═════ Data in this exercise
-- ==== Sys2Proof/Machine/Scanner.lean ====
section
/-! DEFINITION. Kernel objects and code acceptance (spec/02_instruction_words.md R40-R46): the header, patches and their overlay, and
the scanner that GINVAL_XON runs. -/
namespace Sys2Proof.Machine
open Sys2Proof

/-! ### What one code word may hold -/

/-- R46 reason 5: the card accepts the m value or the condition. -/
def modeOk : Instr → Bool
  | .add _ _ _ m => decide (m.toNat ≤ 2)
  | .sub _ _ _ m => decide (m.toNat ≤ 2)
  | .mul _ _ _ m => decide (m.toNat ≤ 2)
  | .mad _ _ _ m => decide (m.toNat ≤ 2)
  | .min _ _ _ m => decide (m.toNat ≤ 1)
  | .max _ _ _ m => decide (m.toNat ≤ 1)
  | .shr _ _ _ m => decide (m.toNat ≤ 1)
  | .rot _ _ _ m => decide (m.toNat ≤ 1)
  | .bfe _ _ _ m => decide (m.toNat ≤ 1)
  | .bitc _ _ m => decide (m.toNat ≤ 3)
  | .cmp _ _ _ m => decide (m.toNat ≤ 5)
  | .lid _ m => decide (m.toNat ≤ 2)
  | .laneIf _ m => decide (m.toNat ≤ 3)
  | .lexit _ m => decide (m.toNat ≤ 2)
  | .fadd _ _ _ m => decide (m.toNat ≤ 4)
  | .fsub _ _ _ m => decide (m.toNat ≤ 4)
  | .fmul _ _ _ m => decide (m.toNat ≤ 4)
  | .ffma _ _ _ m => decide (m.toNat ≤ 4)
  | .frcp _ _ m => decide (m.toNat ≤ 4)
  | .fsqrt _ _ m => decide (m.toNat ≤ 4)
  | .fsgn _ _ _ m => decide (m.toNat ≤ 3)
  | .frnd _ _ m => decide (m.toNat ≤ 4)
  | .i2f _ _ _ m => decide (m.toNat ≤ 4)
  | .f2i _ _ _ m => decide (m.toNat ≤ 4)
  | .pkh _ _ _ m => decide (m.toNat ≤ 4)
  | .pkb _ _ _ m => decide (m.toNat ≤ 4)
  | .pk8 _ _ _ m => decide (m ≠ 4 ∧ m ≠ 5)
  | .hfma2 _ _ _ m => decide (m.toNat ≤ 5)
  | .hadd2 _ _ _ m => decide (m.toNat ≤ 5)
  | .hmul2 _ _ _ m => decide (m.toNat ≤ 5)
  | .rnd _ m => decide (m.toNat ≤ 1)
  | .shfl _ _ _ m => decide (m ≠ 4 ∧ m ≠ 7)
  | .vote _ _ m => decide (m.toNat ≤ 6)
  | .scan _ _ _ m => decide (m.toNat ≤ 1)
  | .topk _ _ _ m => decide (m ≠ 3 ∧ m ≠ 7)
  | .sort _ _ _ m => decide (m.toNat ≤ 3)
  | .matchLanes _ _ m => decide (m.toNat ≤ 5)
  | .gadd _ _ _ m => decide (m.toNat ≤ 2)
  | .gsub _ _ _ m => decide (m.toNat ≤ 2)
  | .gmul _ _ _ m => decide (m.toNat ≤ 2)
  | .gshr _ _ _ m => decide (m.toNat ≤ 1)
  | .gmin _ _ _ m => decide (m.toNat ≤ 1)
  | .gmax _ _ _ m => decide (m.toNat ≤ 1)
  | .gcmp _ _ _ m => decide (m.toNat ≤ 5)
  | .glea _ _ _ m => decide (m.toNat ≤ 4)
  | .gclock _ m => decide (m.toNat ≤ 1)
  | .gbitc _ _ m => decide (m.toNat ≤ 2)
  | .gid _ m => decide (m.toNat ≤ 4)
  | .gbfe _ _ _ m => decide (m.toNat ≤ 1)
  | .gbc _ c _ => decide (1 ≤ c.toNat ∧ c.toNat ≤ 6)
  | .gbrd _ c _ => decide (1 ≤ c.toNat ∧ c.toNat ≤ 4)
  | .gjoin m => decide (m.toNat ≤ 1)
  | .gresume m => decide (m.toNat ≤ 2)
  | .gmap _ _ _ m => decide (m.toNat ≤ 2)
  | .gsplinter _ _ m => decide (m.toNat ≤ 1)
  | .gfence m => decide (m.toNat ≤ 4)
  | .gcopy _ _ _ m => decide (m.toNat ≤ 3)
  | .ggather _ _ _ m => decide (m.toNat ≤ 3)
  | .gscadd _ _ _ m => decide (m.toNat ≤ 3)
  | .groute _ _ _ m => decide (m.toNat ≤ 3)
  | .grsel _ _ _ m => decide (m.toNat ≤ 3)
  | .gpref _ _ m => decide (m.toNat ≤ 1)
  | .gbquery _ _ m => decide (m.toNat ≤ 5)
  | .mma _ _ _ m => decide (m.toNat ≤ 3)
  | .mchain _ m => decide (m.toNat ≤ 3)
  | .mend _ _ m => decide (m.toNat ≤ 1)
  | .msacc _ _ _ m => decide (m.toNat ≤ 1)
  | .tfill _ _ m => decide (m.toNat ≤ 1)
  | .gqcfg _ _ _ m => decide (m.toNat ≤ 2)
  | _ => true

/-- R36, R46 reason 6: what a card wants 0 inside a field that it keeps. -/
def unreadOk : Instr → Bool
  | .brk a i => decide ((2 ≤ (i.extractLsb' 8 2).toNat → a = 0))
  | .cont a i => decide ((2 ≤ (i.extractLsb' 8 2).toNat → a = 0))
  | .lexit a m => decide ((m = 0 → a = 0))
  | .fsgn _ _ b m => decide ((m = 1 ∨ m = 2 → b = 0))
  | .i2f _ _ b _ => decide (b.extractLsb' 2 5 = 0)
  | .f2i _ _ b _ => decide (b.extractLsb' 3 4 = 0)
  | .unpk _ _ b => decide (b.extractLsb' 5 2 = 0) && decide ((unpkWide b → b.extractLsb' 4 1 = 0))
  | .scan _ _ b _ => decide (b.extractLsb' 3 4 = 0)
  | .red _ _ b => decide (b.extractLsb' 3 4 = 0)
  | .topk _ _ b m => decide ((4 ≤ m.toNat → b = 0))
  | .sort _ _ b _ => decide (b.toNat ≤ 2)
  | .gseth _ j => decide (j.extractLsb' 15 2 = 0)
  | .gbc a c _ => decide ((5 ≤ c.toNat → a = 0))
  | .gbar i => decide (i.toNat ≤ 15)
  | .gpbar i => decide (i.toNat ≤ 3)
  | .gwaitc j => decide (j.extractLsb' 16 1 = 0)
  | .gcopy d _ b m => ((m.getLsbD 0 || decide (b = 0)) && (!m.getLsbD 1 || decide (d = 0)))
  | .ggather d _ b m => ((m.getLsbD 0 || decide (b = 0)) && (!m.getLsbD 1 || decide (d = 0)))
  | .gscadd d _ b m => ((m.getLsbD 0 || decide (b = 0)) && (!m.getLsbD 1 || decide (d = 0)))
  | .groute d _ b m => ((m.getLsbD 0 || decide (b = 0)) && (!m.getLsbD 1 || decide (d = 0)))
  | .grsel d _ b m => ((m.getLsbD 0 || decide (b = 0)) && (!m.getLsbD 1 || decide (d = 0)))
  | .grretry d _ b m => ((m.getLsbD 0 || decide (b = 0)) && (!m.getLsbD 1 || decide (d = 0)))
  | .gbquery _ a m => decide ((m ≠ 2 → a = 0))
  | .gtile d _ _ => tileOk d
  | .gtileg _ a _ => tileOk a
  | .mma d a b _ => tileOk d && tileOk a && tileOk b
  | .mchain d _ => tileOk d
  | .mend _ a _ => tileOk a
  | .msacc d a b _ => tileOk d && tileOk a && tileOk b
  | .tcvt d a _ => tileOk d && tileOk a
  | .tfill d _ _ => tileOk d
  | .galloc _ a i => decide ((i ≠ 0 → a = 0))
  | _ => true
══════════
═════ Data in this exercise
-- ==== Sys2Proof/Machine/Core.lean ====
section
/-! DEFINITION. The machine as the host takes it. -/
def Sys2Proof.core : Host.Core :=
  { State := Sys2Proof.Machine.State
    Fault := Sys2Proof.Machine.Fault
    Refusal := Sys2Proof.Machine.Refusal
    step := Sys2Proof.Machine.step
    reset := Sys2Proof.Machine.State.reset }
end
══════════
═════ Data in this exercise
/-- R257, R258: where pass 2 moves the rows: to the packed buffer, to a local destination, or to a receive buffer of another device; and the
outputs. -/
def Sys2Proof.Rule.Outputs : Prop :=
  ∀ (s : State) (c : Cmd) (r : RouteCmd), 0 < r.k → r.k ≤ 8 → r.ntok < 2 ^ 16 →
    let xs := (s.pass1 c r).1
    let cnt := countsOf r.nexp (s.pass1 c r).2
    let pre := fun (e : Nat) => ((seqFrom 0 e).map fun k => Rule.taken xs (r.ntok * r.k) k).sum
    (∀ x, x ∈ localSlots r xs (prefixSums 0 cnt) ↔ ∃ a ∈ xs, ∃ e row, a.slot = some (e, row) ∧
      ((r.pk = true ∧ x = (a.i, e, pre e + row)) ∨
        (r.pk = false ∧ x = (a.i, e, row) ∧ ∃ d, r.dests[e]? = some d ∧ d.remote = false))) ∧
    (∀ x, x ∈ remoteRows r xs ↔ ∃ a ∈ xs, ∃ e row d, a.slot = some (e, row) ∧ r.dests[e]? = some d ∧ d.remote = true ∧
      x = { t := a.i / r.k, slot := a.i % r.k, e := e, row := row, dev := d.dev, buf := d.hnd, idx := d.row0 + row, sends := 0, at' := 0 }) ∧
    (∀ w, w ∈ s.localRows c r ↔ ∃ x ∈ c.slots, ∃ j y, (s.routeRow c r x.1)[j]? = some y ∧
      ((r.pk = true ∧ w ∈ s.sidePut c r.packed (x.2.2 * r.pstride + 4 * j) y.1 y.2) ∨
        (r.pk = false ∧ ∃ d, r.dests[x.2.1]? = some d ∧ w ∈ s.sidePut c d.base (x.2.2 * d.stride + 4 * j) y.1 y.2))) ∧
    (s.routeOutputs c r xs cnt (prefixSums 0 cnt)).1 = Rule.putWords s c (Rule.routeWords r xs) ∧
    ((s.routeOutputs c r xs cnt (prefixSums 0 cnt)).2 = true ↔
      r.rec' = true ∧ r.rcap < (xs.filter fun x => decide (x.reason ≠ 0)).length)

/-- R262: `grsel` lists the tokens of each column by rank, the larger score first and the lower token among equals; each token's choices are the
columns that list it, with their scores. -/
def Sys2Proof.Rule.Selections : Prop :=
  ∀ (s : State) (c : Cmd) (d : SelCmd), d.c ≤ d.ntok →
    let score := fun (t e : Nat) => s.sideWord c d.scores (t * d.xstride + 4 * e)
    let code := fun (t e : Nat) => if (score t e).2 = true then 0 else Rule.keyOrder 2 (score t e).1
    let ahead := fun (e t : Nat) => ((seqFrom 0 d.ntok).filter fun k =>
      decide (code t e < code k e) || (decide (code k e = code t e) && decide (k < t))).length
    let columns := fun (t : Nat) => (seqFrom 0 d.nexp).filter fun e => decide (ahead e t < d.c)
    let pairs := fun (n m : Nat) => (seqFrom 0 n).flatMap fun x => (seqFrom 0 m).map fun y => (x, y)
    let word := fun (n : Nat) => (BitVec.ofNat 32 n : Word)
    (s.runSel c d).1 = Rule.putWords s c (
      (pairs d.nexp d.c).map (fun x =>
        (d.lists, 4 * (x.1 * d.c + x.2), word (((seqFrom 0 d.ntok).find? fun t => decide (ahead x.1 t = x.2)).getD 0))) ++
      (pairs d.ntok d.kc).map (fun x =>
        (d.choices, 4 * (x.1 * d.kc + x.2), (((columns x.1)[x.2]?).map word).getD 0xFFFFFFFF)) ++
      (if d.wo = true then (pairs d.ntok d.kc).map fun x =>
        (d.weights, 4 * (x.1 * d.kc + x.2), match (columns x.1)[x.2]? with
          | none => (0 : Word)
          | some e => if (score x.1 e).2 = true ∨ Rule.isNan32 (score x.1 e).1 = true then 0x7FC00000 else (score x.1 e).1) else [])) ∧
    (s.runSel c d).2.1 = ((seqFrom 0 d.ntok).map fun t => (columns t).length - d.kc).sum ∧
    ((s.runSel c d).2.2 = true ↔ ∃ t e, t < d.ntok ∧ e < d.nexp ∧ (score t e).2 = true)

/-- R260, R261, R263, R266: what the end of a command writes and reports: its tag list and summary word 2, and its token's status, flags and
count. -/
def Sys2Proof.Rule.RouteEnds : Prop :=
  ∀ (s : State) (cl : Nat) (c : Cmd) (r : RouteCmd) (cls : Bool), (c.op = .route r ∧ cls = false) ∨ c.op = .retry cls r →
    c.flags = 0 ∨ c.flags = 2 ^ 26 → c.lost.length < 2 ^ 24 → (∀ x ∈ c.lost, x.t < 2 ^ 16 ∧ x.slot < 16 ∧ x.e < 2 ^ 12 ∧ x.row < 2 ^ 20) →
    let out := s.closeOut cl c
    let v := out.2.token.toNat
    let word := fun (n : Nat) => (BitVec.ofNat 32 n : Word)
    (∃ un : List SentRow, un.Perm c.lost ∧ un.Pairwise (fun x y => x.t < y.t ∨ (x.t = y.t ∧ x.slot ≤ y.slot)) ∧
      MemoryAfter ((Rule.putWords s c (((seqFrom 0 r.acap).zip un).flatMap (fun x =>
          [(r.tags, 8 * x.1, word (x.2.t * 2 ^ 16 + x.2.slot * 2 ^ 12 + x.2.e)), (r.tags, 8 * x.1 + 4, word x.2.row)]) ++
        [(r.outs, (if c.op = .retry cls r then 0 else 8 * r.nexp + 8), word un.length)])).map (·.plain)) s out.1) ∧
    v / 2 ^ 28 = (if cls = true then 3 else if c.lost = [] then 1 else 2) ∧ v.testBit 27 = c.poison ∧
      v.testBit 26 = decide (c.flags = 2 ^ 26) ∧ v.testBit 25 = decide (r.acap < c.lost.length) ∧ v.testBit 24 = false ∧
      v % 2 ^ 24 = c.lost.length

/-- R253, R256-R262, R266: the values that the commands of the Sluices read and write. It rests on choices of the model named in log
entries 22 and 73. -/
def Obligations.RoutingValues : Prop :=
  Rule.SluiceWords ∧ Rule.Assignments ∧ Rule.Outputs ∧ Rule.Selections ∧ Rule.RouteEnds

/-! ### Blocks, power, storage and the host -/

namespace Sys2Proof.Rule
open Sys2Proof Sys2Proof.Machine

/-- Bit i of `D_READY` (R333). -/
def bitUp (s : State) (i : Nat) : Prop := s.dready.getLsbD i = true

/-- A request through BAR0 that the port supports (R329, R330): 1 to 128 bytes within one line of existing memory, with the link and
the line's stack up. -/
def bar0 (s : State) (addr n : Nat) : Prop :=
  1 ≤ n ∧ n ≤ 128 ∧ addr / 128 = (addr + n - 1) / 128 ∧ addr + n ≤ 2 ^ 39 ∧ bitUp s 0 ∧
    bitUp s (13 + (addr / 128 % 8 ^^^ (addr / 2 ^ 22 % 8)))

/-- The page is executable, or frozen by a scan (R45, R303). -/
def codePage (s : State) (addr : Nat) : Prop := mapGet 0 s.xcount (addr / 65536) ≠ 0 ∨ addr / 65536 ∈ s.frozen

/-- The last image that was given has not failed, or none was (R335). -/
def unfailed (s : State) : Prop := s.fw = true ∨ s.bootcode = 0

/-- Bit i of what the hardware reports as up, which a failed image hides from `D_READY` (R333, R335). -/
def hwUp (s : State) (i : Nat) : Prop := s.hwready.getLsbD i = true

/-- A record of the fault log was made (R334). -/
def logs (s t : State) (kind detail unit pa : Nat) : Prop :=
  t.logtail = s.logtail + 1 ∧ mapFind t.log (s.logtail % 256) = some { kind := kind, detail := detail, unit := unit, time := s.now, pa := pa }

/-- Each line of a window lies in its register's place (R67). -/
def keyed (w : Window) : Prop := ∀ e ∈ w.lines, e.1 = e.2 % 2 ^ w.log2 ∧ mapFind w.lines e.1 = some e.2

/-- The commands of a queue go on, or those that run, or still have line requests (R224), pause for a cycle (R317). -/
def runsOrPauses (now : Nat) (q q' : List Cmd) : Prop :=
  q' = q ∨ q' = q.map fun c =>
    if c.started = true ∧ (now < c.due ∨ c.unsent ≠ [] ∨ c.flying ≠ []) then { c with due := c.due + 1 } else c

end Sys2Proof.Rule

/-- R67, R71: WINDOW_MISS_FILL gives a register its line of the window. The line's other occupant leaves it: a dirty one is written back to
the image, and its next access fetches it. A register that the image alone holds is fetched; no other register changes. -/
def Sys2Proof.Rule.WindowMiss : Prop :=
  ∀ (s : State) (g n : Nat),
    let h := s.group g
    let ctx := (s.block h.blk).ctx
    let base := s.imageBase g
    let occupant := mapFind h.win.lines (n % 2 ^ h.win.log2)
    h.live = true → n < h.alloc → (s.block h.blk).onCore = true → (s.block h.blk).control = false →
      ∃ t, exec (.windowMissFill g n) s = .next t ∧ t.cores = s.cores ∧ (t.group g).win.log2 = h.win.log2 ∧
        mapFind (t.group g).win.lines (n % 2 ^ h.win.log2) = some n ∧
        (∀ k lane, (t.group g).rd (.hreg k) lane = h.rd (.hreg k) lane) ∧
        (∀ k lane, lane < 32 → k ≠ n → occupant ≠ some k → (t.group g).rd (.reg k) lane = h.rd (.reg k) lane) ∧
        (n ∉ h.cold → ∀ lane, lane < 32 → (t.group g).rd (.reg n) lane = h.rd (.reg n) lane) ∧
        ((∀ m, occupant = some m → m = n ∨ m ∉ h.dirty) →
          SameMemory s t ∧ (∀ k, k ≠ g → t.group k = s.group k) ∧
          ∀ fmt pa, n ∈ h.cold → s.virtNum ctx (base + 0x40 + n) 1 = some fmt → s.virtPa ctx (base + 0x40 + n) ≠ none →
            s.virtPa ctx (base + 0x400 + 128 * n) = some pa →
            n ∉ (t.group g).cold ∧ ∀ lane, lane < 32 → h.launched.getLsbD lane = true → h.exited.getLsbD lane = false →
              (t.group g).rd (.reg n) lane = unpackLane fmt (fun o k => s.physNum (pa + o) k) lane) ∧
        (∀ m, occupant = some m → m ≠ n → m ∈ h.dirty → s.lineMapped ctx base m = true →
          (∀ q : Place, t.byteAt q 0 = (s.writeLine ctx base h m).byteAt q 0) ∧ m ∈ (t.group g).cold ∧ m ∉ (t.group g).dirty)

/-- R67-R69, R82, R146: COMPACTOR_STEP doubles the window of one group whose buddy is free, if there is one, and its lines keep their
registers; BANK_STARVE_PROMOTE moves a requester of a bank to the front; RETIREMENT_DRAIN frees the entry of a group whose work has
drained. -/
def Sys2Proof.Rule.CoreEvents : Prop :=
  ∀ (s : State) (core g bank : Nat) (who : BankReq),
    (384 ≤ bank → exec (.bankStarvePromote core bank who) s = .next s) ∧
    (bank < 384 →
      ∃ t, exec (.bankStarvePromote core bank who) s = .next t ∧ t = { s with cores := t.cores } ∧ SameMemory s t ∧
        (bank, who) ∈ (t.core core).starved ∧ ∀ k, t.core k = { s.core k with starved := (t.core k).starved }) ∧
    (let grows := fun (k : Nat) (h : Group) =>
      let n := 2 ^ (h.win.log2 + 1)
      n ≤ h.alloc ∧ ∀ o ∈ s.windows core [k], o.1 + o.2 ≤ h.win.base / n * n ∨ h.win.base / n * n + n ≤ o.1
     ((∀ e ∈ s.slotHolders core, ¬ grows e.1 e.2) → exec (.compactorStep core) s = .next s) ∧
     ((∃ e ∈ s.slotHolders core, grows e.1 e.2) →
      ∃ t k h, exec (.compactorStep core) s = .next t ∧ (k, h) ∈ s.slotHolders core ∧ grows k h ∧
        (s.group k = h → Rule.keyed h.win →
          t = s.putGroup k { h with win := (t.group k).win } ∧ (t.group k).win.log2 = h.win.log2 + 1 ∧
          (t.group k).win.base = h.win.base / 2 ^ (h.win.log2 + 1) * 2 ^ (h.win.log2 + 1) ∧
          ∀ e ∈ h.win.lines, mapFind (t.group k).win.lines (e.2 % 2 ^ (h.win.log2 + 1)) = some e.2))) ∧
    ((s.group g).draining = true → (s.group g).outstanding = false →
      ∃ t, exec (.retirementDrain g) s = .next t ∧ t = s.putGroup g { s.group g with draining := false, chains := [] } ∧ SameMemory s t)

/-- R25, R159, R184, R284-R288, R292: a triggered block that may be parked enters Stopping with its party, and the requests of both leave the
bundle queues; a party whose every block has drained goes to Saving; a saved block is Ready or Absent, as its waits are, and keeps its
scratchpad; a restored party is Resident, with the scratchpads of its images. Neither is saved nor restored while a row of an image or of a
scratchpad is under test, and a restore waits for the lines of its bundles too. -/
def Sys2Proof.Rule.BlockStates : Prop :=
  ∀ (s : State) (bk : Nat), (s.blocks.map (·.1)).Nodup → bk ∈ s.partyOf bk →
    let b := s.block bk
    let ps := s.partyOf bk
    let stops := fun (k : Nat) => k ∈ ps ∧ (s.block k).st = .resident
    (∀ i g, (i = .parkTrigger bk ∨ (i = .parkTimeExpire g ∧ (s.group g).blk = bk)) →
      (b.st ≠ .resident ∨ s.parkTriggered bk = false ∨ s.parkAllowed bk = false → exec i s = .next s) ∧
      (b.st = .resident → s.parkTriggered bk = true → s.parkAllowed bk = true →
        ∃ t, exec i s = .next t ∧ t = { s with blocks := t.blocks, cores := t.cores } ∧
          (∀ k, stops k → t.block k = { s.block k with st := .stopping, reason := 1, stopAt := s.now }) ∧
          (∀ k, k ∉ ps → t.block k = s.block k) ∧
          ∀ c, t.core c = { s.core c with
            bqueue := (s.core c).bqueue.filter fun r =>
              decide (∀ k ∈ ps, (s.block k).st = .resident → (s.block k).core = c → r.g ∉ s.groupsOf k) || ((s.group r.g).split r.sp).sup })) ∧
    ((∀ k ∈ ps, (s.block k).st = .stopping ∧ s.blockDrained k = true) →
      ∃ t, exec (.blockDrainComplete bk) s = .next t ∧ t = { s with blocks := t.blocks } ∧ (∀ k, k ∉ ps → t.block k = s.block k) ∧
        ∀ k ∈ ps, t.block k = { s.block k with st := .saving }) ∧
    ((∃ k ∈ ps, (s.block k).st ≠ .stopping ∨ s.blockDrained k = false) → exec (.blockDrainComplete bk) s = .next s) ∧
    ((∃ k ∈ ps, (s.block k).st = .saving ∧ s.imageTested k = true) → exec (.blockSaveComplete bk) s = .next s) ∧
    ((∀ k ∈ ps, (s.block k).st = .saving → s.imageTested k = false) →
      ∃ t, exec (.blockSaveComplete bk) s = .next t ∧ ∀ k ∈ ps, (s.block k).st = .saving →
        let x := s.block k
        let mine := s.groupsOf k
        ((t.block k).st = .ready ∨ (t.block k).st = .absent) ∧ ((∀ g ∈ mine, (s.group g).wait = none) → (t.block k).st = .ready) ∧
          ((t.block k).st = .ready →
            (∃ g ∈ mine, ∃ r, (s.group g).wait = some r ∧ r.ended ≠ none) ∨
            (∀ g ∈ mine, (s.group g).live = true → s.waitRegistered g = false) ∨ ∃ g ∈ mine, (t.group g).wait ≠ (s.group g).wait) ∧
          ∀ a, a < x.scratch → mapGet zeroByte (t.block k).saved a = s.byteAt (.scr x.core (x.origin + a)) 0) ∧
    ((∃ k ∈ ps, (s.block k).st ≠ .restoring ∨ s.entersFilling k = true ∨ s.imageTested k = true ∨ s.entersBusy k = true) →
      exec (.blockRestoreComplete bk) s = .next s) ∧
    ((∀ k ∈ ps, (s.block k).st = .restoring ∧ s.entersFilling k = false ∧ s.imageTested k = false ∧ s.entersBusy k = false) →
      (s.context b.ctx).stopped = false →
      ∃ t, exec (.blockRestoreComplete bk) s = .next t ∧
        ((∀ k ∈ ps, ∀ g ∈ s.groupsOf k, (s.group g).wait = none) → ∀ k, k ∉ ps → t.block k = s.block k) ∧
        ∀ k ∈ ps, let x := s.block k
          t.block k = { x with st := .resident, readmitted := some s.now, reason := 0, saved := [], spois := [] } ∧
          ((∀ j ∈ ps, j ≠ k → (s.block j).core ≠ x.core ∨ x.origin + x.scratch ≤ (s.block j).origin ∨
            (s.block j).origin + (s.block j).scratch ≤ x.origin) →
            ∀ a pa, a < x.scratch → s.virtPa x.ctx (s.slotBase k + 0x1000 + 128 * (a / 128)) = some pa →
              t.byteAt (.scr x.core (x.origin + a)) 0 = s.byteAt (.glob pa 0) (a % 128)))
══════════
Look back at the entries above and repeat, unchanged, every line from the line holding "128)) = some pa →" through the line holding "t.byteAt (.scr x.core".

Output of the exercise:
            ∀ a pa, a < x.scratch → s.virtPa x.ctx (s.slotBase k + 0x1000 + 128 * (a / 128)) = some pa →
              t.byteAt (.scr x.core (x.origin + a)) 0 = s.byteAt (.glob pa 0) (a % 128)))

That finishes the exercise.